Let's look at the data. The target feature is_credit_closed, i.e. whether the credit issued to the client was successfully closed (paid to the bank)

In [5]:
bank_df.show(5)

+--------------------+---+----+-------+------+-----------------------------+-----------------------+--------------+---------------------+-------------+----------------+
|           client_id|age| sex|married|salary|successfully_credit_completed|credit_completed_amount|active_credits|active_credits_amount|credit_amount|is_credit_closed|
+--------------------+---+----+-------+------+-----------------------------+-----------------------+--------------+---------------------+-------------+----------------+
|000070b1e6d44001b...| 29|male|  false| 11000|                            0|                      0|             0|                    0|       600000|               0|
|000561d9b7774179a...| 36|male|   true| 70000|                            0|                      0|             0|                    0|      4450000|               1|
|0005f6d032444a75a...| 37|male|  false| 70000|                            0|                      0|             0|                    0|      4250000|    

In [6]:
bank_df = bank_df.withColumn("is_married", bank_df.married.cast(IntegerType()))
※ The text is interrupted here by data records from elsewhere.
/-- The telling of a port out of service to the job block of its class (R3, R22, R43, R63, R90, R125). -/
def jobLoss (p : PortNo) : List (State → State) :=
  match Config.portClass p with
  | .strokeSense => [loseStroke]
  | .chamberSense => [loseChamber]
  | .cutterDrive => [loseCutter]
  | .beltScale => [loseScale]
  | .groutPump => [losePump p]
  | .thrustValve | .erector => [loseStepPort p]
  | .screwDrive | .segmentFeeder | .auxiliary | .pendant => []

/-- The tellings to the job blocks that have an effect (R143). -/
def jobTellings (p : PortNo) (old new : PortState) : List (State → State) :=
  (if p.val ≤ 5 then [stationTelling] else [])
    ++ (if new.inService then [] else jobLoss p)
    ++ (if Config.portClass p = .screwDrive ∧ old = .identifying ∧ new = .ready then [writeScrew true] else [])
    ++ (if Config.portClass p = .pendant ∧ old = .ready then [loseGrantPort p] else [])

/-- The fault record of a change of state, as a telling: its write of FAULT_BACKLOG and the writes of the other tellings
may reach the Restriction Table in any order (R32, R144). -/
def recordTelling (p : PortNo) (cause : Option FaultCause) : List (State → State) :=
  if cause.isSome then [recordPort p cause] else []

/-- Everything a change of a port's state tells, in no fixed order (R32, R143, log 2). -/
def portTellings (p : PortNo) (old new : PortState) (cause : Option FaultCause) : List (State → State) :=
  recordTelling p cause ++ unitTellings p old new ++ jobTellings p old new

/-- The PORT report of a change (R146). It carries the identity on the entry into READY alone: a refused identification
is reported without it (DESIGN CHOICE, log 33). -/
def portReport (p : PortNo) (old : PortState) (outcome : Option ReqOutcome) (s : State) : State :=
  let pt := s.ports.get p
  report (.port p old pt.state pt.cause pt.supply
    (if old = .identifying ∧ pt.state = .ready then pt.identity else none) outcome) s

/-- A change of a port's state: the entry, the PORT report, then the fault record and the tellings in no fixed order (R143,
R144, R146; log 16). The outcome is given for IDENTIFY_FAILED alone. -/
def changePort (p : PortNo) (new : PortState) (cause : PortCause) (outcome : Option ReqOutcome) (s : State) :
    State :=
  let old := (s.ports.get p).state
  let s := portReport p old outcome (modPort p (Port.enter new cause) s)
  let s := if Config.portClass p = .beltScale then markLate old new s else s
  tellAll (portTellings p old new (portRecord old cause outcome)) s

/-- A change of state with no outcome. -/
def movePort (p : PortNo) (new : PortState) (cause : PortCause) (s : State) : State :=
  changePort p new cause none s

/-! ## Detection (R134, R135, R142) -/

/-- A port in EMPTY whose detect lines are read: with either made it enters SETTLING (R134, R142, R145, R147). -/
def detect (p : PortNo) (s : State) : State :=
  if anyMade (s.ports.get p).straps then movePort p .settling .inserted s else s

/-- The removal of a station: identity, strap readings and no-answer count are cleared, the port enters EMPTY, and a
detect line still made takes it to SETTLING at once (R142, log 21). -/
def removePort (p : PortNo) (s : State) : State :=
  let s := modPort p (fun pt => { pt with strapRead := Straps.open, noAnswer := 0 }) s
  detect p (movePort p .empty .removed s)

/-- A change of a detect line in SETTLING: back to EMPTY with both open, else the timers (R134). -/
def bounce (p : PortNo) (s : State) : State :=
  if anyMade (s.ports.get p).straps then
    modPort p (fun pt => { pt with debounce := some 50, partialTimer := partialTime pt.straps }) s
  else movePort p .empty .removed s

/-- What a change of a detect line to the given level does, by the port's state (R134, R142). -/
def detectChange (p : PortNo) (made : Bool) (s : State) : State :=
  match (s.ports.get p).state with
  | .empty => detect p s
  | .settling => bounce p s
  | .powering | .identifying | .ready | .stale | .refused | .faulted =>
    if made then s else removePort p s
  | .bypassed => s

/-- The level of a strap line. -/
def strapLevel (w : Straps) : StrapLine → Bool
  | .d1 => w.d1 | .d2 => w.d2 | .s1 => w.s1 | .s2 => w.s2

/-- The strap lines with one at a new level. -/
def withLevel (w : Straps) (l : StrapLine) (v : Bool) : Straps :=
  match l with
  | .d1 => { w with d1 := v } | .d2 => { w with d2 := v } | .s1 => { w with s1 := v } | .s2 => { w with s2 := v }

/-- The line is a detect line. -/
def isDetect : StrapLine → Bool
  | .d1 | .d2 => true
  | .s1 | .s2 => false

/-- A strap line comes to a level; coming to the level it stands at is no change (R134). -/
def strapChange (p : PortNo) (l : StrapLine) (level : Bool) (s : State) : State :=
  if strapLevel (s.ports.get p).straps l = level then s
  else
    let s := modPort p (fun pt => { pt with straps := withLevel pt.straps l level }) s
    if isDetect l then detectChange p level s else s

/-- The sense decode: the readings of all four strap lines are stored as they then stand, D1 and D2 with S1 and S2 (R133,
R135; DESIGN CHOICE for D1 and D2, log 34). -/
def decodeSense (p : PortNo) (s : State) : State :=
  let straps := (s.ports.get p).straps
  let s := modPort p (fun pt => { pt with strapRead := straps }) s
  match senseDecode (Config.supply48 (Config.portClass p)) straps.s1 straps.s2 with
  | .accepted => movePort p .powering .accepted s
  | .supplyMismatch => movePort p .refused .supplyMismatch s
  | .reservedCode => movePort p .refused .reservedCode s
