-- ==== Sys2Proof/Machine/Core.lean ====
section
/-! DEFINITION. The machine behind the host's interface. -/

def Sys2Proof.core : Host.Core :=
  { State := Sys2Proof.Machine.State, Fault := Sys2Proof.Machine.Fault,
    Refusal := Sys2Proof.Machine.Refusal, step := Sys2Proof.Machine.step,
    reset := Sys2Proof.Machine.State.reset }
end

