/-- What the stops keep: the advance state, the clamp, the OUTPUT entry, the ring, the sectors, the screw, and the permit
they rest on. -/
structure StopLaws (s : State) : Prop where
  permit : permitDerived s.permit
  boring : BoringLaw s
  clamp : ClampLaw s
  output : OutputStops s
  ring : RingLaw s
  build : BuildLaw s
  screw : screwAtRest s

/-- What the accounting of a ring keeps: its distance and its volume, and the ring and the permit they rest on. -/
structure AccountLaws (s : State) : Prop where
  permit : permitDerived s.permit
  ring : RingLaw s
  stroke : StrokeLaw s

end Sys2Proof.Machine
end

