/-- RETRACTED, PLACED, RETURNED and HOLDING accepted: answered OK, the groups, the next phase with its action asked, or
faulted PORT_LOST with the next phase's port out of service, the piece moved into the ring at PLACED, and the step ended at
HOLDING (R122, R111, R117, R120). An event that fails a test of R122 is answered NOT_EXPECTED and changes nothing. -/
def Obligations.StepEventsAccepted : Prop :=
  (∀ (p : PortNo) (seq : Byte) (s : State), s.portUp p = true →
    let awaited := fun (state : StepState) (names : Step → Bool) => s.build.step.any fun st =>
      st.state == state && names st
        && (st.action == .accepted || s.req.table.any fun e => st.action == .requested e.seqNo && e.state.onLine)
    let thrust := fun (st : Step) => p == (if st.sector.val < 4 then 0 else 1)
    let refused := fun (i : Instr) => exec i s = .next (sendField p (eventAnswerFrame seq .notExpected) s)
    (∀ sector,
      (awaited .retracting (fun st => thrust st && st.sector.val == sector) = false →
          refused (.retracted p seq sector))
        ∧ (awaited .extending (fun st => thrust st && st.sector.val == sector) = false →
          refused (.holding p seq sector)))
    ∧ (∀ serial, awaited .placing (fun st => p == 10 && st.serial == serial) = false → refused (.placed p seq serial))
    ∧ (awaited .returning (fun _ => p == 10) = false → refused (.returned p seq)))
  ∧ ∀ (seq : Byte) (s : State) (st : Step), s.build.step = some st →
    (st.action = .accepted ∨ ∃ n, st.action = .requested n ∧ s.req.onLine n = true) →
    let thrust : PortNo := if st.sector.val < 4 then 0 else 1
    let moved := fun (state : StepState) (g : GroupState) (t : State) =>
      PhaseIssued { st with state := state, action := .none, timer := none } t
        ∧ t.build.owners = s.build.owners ∧ t.build.groups.get (sectorGroups st.sector).1 = g
        ∧ t.build.groups.get (sectorGroups st.sector).2 = g ∧ t.build.grant = s.build.grant
    let answered := fun (p : PortNo) (t : State) =>
      t.fieldLine = s.fieldLine ++ [(p, eventAnswerFrame seq (.status .ok))]
    let lost := fun (i : Instr) (p : PortNo) (state : StepState) (g : GroupState) (u : State) =>
      exec i s = .next (sendField p (eventAnswerFrame seq (.status .ok)) (stepFault .portLost
        (setStep (some { st with state := state, action := .none, timer := none }) (setGroups st.sector g u))))
    (st.state = .retracting → s.portUp thrust = true → s.portUp 10 = false →
      lost (.retracted thrust seq st.sector.val) thrust .placing .retracted s)
    ∧ (∀ r pos e piece rest, st.state = .placing → s.portUp 10 = true → s.portUp thrust = false →
        s.ring.current = some r → s.ring.next = some (pos, e) → s.ring.queue = piece :: rest →
        lost (.placed 10 seq st.serial) 10 .extending .extending (s.setRing { s.ring with
          current := some { r with placed := r.placed ++ [⟨e.slot, e.kind, piece.serial⟩] }, queue := rest }))
    ∧ (st.state = .returning → s.portUp 10 = true → s.portUp thrust = false →
        lost (.returned 10 seq) 10 .extending .extending s)
    ∧ (st.state = .retracting → s.portUp thrust = true → s.portUp 10 = true →
      ∃ t, exec (.retracted thrust seq st.sector.val) s = .next t ∧ moved .placing .retracted t ∧ answered thrust t
        ∧ Acted [.build, .req, .fieldLine] s t)
    ∧ (∀ r pos e piece rest, st.state = .placing → s.portUp 10 = true → s.portUp thrust = true →
        s.ring.current = some r → s.ring.next = some (pos, e) → s.ring.queue = piece :: rest →
        ∃ t, exec (.placed 10 seq st.serial) s = .next t ∧ moved .extending .extending t ∧ answered 10 t
          ∧ t.ring = { s.ring with
              current := some { r with placed := r.placed ++ [⟨e.slot, e.kind, piece.serial⟩] }, queue := rest }
          ∧ Acted [.build, .req, .ring, .fieldLine] s t)
    ∧ (st.state = .returning → s.portUp 10 = true → s.portUp thrust = true →
        ∃ t, exec (.returned 10 seq) s = .next t ∧ moved .extending .extending t ∧ answered 10 t
          ∧ Acted [.build, .req, .fieldLine] s t)
    ∧ (st.state = .extending → s.portUp thrust = true →
        ∃ t, exec (.holding thrust seq st.sector.val) s = .next t ∧ t.build.step = none ∧ answered thrust t
          ∧ t.build.owners = put s.build.owners st.sector .none ∧ t.build.grant = s.build.grant
          ∧ (s.adv.state ≠ .boring → t.build.groups.get (sectorGroups st.sector).1 = .hold
              ∧ t.build.groups.get (sectorGroups st.sector).2 = .hold)
          ∧ (s.out.mode = .normal → SetpointsHeld t)
          ∧ Reported (.placement s.ring.number st.position st.sector st.kind st.serial
              (match st.direction with | .forward => .placed | .backout => .backedOut) st.startedBy) t
          ∧ Acted [.build, .req, .fieldLine] s t)

/-- A fault of a running step: the record of R124, its action's entry withdrawn (R152), the sector and its groups kept, the
fault record and the report; a step in STEP_FAULT, or none, is not touched (R124). PHASE_TIMER_EXPIRY faults the step with
TIMEOUT when its timer runs (R123); that it changes nothing when no phase timer runs is the model's choice (log 4). -/
def Obligations.StepFaultRule : Prop :=
  (∀ (cause : StepCause) (s : State),
      let t := stepFault cause s
      (∀ st, s.build.step = some st → st.state.running = true →
        let ph : FaultedPhase := if st.direction = .backout then .backout
          else match st.state with
            | .retracting => .retracting
            | .placing => .placing
            | _ => .extending
        t.build.step = some { st with
            state := .stepFault, action := .none, timer := none, faultedPhase := some ph, cause := some cause
            backoutState := if st.direction = .backout then
              some (if st.state = .returning then .returning else .extending) else none }
          ∧ t.build.owners = s.build.owners ∧ t.build.grant = s.build.grant
          ∧ (s.build.owners.get st.sector = .build →
              t.build.groups.get (sectorGroups st.sector).1 = s.build.groups.get (sectorGroups st.sector).1
                ∧ t.build.groups.get (sectorGroups st.sector).2 = s.build.groups.get (sectorGroups st.sector).2)
          ∧ (s.out.faults.length < 8 → t.build.groups = s.build.groups
              ∧ t.req = match st.action with
                | .pending => { s.req with waits := s.req.waits.filter (·.origin != .build) }
                | .requested n => { s.req with table := s.req.table.filter fun e =>
                    !(e.seqNo == n && e.state.offLine) }
                | .none | .accepted => s.req)
          ∧ FaultAdded ⟨.stepFault, .build, none, some (phasePort st.state st.sector), none, cause.record,
              s.ring.number, s.adv.x⟩ s t
          ∧ Reported (.stepFault s.ring.number st.position st.sector st.serial ph cause st.direction) t
          ∧ Acted (.out :: permitReach) s t)
      ∧ ((s.build.step = none ∨ ∃ st, s.build.step = some st ∧ st.state.running = false) → t = s))
    ∧ (∀ s : State,
      (∀ st, s.build.step = some st → st.timer ≠ none → exec .phaseTimerExpiry s = .next (stepFault .timeout s))
      ∧ ((s.build.step = none ∨ ∃ st, s.build.step = some st ∧ st.timer = none) →
          exec .phaseTimerExpiry s = .next s))
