-- ==== Sys2Proof/Tests/Slice0.lean ====
section
/-! SUPPORT. The model's own tests: the ill-formed commands that are refused, frames and check words written out from the
spec, one step of a command on a small state, and for every statement with hypotheses a state and operands that meet
them. -/

namespace Sys2Proof.Tests

open Sys2Proof Sys2Proof.Machine

-- One theorem at a time: the kernel evaluates each, and a thread for each would fill the memory.
set_option Elab.async false

/-! ## Small states -/

/-- A port READY with a station of its class and 16 points. -/
def up (p : PortNo) (s : State) : State :=
  s.setPorts (put s.ports p { s.ports.get p with
    state := .ready, supply := true
    identity := some ⟨Config.portClass p, 1, 16, (Config.channels (Config.portClass p)).getD 0⟩ })

/-- A port in a state, with nothing else changed. -/
def portIn (p : PortNo) (st : PortState) (s : State) : State :=
  s.setPorts (put s.ports p { s.ports.get p with state := st })

/-- A port with its strap lines at the levels given. -/
def strapped (p : PortNo) (w : Straps) (s : State) : State :=
  s.setPorts (put s.ports p { s.ports.get p with straps := w })

/-- A line changed. -/
def lineIs (i : LineNo) (f : Line → Line) (s : State) : State := setLine i (f (s.line i)) s

/-- The geometry of the worked examples. -/
def geometry : Geometry := ⟨300000, 15000, 12000, 500, 20000⟩

/-- A configured part. -/
def ready : State := State.reset.setAdv { State.reset.adv with geometry := geometry }

/-- A ring in the given state, number 1, key slot 0, with n pieces placed. -/
def ringIn (st : RingState) (n : Nat) (s : State) : State :=
  s.setRing { s.ring with
    state := st, plan := buildPlan 0
    current := some { Record.opened 1 0 with
      placed := (List.finRange 8).take n |>.map fun k => ⟨k, .a, 100 + k.val⟩ } }

/-- The advance in the given state, with the cutter turning and the permit CLEAR. -/
def advIn (st : AdvState) (s : State) : State :=
  s.setAdv { s.adv with state := st, cutter := .turning 100, permitCopy := .clear }

/-- The output mode, with its cause. -/
def modeIn (m : OutMode) (c : OutCause) (s : State) : State := s.setOut { s.out with mode := m, cause := c }

/-- A boring machine. -/
def boring : State := advIn .boring (ringIn .boring 0 ready)

/-- A ring being built, with a piece of the plan's kind at the head of the queue and the stations it needs. -/
def building : State :=
  let s := up 14 (up 15 (up 10 (up 1 (up 0 (ringIn .building 0 ready)))))
  s.setRing { s.ring with queue := [⟨.a, 7⟩] }

/-- A step on sector 4 in the given state. -/
def stepIs (st : StepState) (a : StepAction) : Step :=
  { state := st, direction := .forward, sector := 4, position := 0, kind := .a, serial := 7, startedBy := .host
    action := a, faultedPhase := none, backoutState := none, cause := none, timer := some 30000 }

/-- The step in a building ring. -/
def stepping (st : Step) : State := setStep (some st) building

/-- The step faulted in a phase. -/
def faulted (ph : FaultedPhase) : State :=
  stepping { stepIs .stepFault .none with
    faultedPhase := some ph, backoutState := some .returning, cause := some .timeout, timer := none }

/-- The held slot occupied. -/
def holding (f : HostFrame) (s : State) : State := s.setLink { s.link with held := some f }

/-- The Reply List full. -/
def replyFull (s : State) : State :=
  s.setLink { s.link with replies := List.replicate 4 ⟨0, 0x50, .ok, []⟩ }

/-- The host's READ of points 0 and 1 on port 12, in flight. -/
def reading (attempts : Nat) (noAnswer : Nat) : State :=
  let s := up 12 State.reset
  let s := s.setPorts (put s.ports 12 { s.ports.get 12 with noAnswer := noAnswer })
  s.setReq { s.req with table := [⟨.host, some 9, 12, .read [0, 1], .inFlight 5, attempts, 1⟩] }
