-- ==== Sys2Proof/Machine/Step.lean ====
section
/-! DEFINITION. One step of the engine. -/

namespace Sys2Proof.Machine

/-- One step: fetch, decode, run, advance. An idle engine does nothing (10_state.md R35). -/
def step (s : State) : Host.Outcome State Fault Refusal :=
  match fetch s with
  | .nothing => .next s
  | .bad e => .refused (.undecodable e)
  | .instr i => andThen (exec i s) fun t => .next (advance s.pos i t)

/-- `s` with the instruction of a table word where the step fetches its next instruction (log 5). -/
def State.withFetchWord (s : State) (nbits w : Nat) : State := placeWord nbits w s

end Sys2Proof.Machine
end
For the model to be able to use this data, we need to prepare it. First, we work with the categorical attributes - to encode the is_married column. To do this, we use StringIndexer. 

In [7]:
sex_index = StringIndexer(inputCol='sex', outputCol="Sex_index")

We call the fit operation on our df, which will result in a transformer and we can call the transform function to transform our data.

In [8]:
bank_df = sex_index.fit(bank_df).transform(bank_df)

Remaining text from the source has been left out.